▶ YOUR INSTRUCTIONS
Scan the records for "fsState". Report each line that includes it.

▶ DATA FOR THIS EXERCISE
-- ==== Sys2Proof/Tests/Slice0.lean ====
section
/-! SUPPORT. The author's own tests: the WellFormed smoke, words written out from 30_encoding.md, single steps with
values of 95_test_vectors.md, and a state that meets the hypotheses of each statement. -/
namespace Sys2Proof.Tests
open Sys2Proof Sys2Proof.Machine

/-! ## Helpers -/

/-- F_A of 95_test_vectors.md: 7E, then 01 to 67, then 7E. -/
def frameA : List Byte := [0x7E#8] ++ (List.range 103).map (fun i => BitVec.ofNat 8 (i + 1)) ++ [0x7E#8]

/-- The payload P_X of 95_test_vectors.md. -/
def payloadX : List Byte :=
  [0x0F#8] ++ List.replicate 21 0#8 ++
  [0xFF#8, 0xFF#8, 0x0D#8, 0x00#8, 0x05#8, 0x17#8, 0x3B#8, 0x3C#8] ++ List.replicate 5 0#8 ++
  [0x00#8, 0x01#8, 0xE2#8, 0x40#8, 0#8, 0x00#8, 0x00#8, 0x00#8, 0x01#8, 0#8] ++
  [0xFF#8, 0xFF#8, 0xFF#8, 0xFF#8, 0#8, 0x12#8, 0x34#8, 0x56#8, 0x78#8, 0#8] ++
  [0x00#8, 0x00#8, 0x03#8, 0xE8#8, 0#8, 0x80#8, 0x00#8, 0x00#8, 0x00#8, 0#8] ++
  [0x00#8, 0x00#8, 0x00#8, 0x00#8, 0#8, 0xDE#8, 0xAD#8, 0xBE#8, 0xEF#8]

/-- The bytes of a list from an index on. -/
def cellsFrom : Nat → List Byte → Memory
  | _, [] => []
  | k, b :: bs => (k, b) :: cellsFrom (k + 1) bs

/-- The bytes of a list from index 0. -/
def cells (bs : List Byte) : Memory := cellsFrom 0 bs

/-- The reset state with these registers of FS. -/
def fsState (limit : Option Nat) (mode : FsMode) (count : BitVec 7) (buf : List Byte) (disc : Nat) : State :=
  { State.reset with
    build := { huntLimit := limit, authChecked := true }
    fs := { mode := some mode, count := some count, buf := cells buf, disc := some disc } }

/-- Collecting the first `n` bytes of F_A. -/
def collecting (n : Nat) : State := fsState none .collect (BitVec.ofNat 7 n) (frameA.take n) 0

/-- One byte before the end of a candidate of zero bytes, with this limit. -/
def rejecting (limit : Option Nat) : State := fsState limit .collect 104#7 (List.replicate 104 0#8) 0

/-- Hunting, with this limit and `d` bytes discarded. -/
def hunting (limit : Option Nat) (d : Nat) : State := fsState limit .hunt 0#7 [] d

/-- F_A delivered, with byte `i` of the frame replaced by `b`. -/
def delivered (i : Nat) (b : Byte) : State :=
  settleNb { State.reset with last := { bytes := cells (frameA.set i b), valid := some true } }

/-- RD's inputs driven with this length, payload and failure flag. -/
def driven (len : BitVec 8) (pl : List Byte) (fail : Bool) : State :=
  { State.reset with rdIn := { len := len, pl := cells pl, authFail := fail } }

/-- P_X accepted by the engine, with byte `i` replaced. -/
def drivenX (i : Nat) (b : Byte) : State := driven 74#8 (payloadX.set i b) false

/-- The next state, if any. -/
def nextOf (r : Result) : Option State :=
  match r with
  | .next t => some t
  | .fault _ => none
  | .refused _ => none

▶ EXERCISE ANSWER
def fsState (limit : Option Nat) (mode : FsMode) (count : BitVec 7) (buf : List Byte) (disc : Nat) : State :=
def collecting (n : Nat) : State := fsState none .collect (BitVec.ofNat 7 n) (frameA.take n) 0
def rejecting (limit : Option Nat) : State := fsState limit .collect 104#7 (List.replicate 104 0#8) 0
def hunting (limit : Option Nat) (d : Nat) : State := fsState limit .hunt 0#7 [] d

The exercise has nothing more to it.